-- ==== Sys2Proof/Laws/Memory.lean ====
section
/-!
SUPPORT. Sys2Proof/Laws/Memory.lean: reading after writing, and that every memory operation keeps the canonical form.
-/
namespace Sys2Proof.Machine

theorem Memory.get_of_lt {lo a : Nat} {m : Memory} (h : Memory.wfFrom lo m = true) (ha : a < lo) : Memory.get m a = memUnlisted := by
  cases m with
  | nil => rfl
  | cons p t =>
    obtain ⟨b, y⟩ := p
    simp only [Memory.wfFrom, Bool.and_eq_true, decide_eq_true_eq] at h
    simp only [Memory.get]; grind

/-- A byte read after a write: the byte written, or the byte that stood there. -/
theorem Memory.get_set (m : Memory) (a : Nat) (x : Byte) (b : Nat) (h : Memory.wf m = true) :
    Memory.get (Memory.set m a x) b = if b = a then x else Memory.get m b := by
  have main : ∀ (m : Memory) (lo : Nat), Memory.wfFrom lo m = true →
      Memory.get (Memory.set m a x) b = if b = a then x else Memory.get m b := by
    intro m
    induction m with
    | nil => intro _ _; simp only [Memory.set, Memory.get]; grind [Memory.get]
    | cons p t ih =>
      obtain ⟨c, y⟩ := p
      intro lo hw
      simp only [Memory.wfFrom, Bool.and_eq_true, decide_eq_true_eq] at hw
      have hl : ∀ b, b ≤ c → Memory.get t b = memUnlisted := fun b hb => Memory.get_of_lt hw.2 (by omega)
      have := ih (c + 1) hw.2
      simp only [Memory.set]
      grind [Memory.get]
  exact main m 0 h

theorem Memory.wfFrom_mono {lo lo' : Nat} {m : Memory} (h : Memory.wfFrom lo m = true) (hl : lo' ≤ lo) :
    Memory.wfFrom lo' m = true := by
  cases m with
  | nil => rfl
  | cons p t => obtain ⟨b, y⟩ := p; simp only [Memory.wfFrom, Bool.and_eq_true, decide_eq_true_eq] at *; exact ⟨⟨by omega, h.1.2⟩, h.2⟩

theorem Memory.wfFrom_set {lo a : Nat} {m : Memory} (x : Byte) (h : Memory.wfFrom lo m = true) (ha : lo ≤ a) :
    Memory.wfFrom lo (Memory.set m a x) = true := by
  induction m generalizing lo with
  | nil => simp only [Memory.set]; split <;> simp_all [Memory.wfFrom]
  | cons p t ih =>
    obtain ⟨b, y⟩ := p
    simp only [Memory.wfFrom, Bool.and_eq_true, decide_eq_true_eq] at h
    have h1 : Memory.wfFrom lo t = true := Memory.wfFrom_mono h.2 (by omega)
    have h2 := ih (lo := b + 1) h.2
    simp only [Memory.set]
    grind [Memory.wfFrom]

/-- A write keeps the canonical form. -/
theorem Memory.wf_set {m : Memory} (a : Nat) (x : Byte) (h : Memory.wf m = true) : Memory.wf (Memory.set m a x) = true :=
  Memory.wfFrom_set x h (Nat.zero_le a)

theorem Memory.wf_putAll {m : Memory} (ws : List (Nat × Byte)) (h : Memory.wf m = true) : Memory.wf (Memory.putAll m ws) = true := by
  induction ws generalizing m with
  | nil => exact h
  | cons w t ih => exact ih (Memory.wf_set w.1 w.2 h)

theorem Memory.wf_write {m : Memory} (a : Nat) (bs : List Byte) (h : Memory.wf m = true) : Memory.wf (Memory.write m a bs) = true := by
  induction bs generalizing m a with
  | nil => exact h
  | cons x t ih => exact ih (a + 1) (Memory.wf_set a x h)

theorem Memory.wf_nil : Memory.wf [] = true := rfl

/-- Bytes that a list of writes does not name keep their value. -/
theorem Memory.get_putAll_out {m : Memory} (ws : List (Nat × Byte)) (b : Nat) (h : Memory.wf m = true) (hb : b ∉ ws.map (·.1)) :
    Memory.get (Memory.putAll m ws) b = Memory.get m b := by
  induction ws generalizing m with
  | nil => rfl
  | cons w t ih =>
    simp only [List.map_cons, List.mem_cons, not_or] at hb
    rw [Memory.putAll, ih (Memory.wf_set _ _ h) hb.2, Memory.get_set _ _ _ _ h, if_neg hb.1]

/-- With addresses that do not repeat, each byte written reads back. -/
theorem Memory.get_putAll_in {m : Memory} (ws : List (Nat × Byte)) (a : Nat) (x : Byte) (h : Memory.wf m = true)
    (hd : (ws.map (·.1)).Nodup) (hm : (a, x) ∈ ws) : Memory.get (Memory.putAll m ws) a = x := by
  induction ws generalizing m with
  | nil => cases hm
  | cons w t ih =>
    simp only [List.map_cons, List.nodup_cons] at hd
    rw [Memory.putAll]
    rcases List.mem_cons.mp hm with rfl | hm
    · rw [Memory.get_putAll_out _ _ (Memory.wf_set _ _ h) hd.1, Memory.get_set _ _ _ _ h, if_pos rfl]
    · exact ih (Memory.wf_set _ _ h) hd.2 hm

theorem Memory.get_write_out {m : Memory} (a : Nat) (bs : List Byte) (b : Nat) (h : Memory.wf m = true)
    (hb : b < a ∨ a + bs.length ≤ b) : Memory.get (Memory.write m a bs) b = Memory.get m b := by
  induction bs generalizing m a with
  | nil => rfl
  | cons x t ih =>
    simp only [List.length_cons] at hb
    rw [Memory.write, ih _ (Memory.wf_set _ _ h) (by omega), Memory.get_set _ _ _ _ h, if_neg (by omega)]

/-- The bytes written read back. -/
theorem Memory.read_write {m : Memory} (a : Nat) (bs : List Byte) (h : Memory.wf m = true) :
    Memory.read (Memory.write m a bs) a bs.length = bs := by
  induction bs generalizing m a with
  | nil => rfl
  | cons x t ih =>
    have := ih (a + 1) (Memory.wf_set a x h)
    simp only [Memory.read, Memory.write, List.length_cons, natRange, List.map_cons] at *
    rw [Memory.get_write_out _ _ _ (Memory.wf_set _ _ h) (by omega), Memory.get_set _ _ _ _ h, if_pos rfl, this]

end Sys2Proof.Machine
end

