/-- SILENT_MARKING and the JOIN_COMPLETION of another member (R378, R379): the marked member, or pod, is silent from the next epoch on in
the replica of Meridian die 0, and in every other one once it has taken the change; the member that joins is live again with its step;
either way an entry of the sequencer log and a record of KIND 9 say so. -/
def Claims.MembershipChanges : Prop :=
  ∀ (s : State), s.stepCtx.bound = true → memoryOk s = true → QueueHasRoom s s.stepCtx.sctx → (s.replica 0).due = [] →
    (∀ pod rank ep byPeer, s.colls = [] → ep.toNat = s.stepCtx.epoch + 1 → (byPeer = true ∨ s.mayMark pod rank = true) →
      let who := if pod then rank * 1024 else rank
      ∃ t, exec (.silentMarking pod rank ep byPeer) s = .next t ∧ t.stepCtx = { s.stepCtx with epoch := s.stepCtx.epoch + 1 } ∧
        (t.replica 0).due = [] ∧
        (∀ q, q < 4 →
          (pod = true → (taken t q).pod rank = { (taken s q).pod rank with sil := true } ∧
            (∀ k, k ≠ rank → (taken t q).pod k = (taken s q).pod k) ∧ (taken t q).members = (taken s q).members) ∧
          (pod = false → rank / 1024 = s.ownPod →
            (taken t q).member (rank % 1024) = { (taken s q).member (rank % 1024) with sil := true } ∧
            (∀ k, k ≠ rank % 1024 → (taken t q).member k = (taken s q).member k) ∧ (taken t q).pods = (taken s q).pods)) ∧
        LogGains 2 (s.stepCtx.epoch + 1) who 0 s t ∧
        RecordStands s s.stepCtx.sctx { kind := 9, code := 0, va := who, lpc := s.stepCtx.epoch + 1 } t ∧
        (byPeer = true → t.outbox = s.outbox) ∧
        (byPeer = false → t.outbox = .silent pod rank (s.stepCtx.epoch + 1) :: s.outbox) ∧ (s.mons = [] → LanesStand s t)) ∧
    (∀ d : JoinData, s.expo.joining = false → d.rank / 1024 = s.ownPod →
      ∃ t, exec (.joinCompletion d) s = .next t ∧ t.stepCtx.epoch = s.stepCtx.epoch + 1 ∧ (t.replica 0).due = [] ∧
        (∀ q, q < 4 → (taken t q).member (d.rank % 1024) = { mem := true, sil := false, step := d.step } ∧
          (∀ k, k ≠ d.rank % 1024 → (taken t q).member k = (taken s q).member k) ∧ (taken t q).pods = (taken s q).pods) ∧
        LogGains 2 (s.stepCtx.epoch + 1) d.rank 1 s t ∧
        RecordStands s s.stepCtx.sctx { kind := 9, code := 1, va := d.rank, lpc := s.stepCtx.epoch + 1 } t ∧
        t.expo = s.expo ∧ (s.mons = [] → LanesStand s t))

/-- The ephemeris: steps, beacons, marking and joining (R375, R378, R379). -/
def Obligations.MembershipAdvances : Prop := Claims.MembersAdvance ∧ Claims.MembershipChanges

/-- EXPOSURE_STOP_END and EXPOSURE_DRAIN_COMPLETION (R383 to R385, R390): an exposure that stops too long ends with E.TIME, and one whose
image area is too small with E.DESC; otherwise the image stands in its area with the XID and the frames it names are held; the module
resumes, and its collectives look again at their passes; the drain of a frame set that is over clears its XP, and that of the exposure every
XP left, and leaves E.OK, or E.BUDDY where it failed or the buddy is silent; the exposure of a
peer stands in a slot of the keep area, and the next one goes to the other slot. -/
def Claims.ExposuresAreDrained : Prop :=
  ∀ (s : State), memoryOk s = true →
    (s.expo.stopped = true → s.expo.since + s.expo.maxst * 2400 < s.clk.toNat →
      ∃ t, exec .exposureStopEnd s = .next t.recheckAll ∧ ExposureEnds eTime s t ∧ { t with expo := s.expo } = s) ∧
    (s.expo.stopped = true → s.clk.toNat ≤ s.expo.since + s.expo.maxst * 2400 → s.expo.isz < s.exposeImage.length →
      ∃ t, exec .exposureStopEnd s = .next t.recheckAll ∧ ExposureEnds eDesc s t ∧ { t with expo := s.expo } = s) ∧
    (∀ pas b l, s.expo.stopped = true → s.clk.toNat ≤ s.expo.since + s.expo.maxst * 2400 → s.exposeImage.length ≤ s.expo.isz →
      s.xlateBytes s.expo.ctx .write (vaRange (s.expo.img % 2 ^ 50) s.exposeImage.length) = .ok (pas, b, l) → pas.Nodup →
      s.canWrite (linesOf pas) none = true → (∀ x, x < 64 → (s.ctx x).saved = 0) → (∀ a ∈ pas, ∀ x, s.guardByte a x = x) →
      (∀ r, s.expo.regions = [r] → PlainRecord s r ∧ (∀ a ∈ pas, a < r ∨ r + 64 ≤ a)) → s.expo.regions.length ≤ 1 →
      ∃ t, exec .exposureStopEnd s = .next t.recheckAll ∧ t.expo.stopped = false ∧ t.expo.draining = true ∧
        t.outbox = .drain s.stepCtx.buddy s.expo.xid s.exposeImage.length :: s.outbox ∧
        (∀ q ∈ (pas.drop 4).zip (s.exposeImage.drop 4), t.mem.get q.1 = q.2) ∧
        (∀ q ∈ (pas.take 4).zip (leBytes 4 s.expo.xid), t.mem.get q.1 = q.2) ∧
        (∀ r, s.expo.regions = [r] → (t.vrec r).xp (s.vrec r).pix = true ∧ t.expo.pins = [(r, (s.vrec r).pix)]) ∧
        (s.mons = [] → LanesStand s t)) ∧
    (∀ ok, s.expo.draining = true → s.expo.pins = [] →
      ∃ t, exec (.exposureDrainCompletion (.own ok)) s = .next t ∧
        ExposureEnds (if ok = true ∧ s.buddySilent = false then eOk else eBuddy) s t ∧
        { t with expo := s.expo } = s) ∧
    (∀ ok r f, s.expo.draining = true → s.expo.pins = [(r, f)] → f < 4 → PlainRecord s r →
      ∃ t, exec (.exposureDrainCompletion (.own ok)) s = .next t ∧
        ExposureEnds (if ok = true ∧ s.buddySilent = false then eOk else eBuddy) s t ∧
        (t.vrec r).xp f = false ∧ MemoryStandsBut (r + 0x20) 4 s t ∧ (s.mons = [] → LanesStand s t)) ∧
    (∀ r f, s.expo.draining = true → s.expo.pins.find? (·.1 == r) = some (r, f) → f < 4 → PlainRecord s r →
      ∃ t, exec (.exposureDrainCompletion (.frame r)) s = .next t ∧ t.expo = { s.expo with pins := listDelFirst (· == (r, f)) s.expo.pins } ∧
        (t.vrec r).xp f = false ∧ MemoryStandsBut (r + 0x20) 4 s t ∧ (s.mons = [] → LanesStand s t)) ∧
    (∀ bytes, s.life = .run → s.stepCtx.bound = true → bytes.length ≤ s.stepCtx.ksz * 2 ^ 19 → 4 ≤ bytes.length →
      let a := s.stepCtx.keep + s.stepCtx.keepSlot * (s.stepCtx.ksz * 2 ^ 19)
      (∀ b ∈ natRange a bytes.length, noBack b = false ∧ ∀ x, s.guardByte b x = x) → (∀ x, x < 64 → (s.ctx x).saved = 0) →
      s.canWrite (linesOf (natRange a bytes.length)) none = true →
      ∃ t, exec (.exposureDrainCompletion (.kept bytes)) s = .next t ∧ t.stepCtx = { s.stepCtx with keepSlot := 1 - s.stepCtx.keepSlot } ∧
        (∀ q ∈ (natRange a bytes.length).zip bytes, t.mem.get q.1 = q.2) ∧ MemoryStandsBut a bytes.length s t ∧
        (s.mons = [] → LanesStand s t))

================================

WORK REQUIRED: Up to and including the line containing "theorem Memory.get_set (m", please write out the listing exactly, starting from its first line.

ANSWER AREA:
-- ==== Sys2Proof/Laws/Memory.lean ====
section
/-!
SUPPORT. Sys2Proof/Laws/Memory.lean: reading after writing, and that every memory operation keeps the canonical form.
-/
namespace Sys2Proof.Machine

theorem Memory.get_of_lt {lo a : Nat} {m : Memory} (h : Memory.wfFrom lo m = true) (ha : a < lo) : Memory.get m a = memUnlisted := by
  cases m with
  | nil => rfl
  | cons p t =>
    obtain ⟨b, y⟩ := p
    simp only [Memory.wfFrom, Bool.and_eq_true, decide_eq_true_eq] at h
    simp only [Memory.get]; grind

/-- A byte read after a write: the byte written, or the byte that stood there. -/
theorem Memory.get_set (m : Memory) (a : Nat) (x : Byte) (b : Nat) (h : Memory.wf m = true) :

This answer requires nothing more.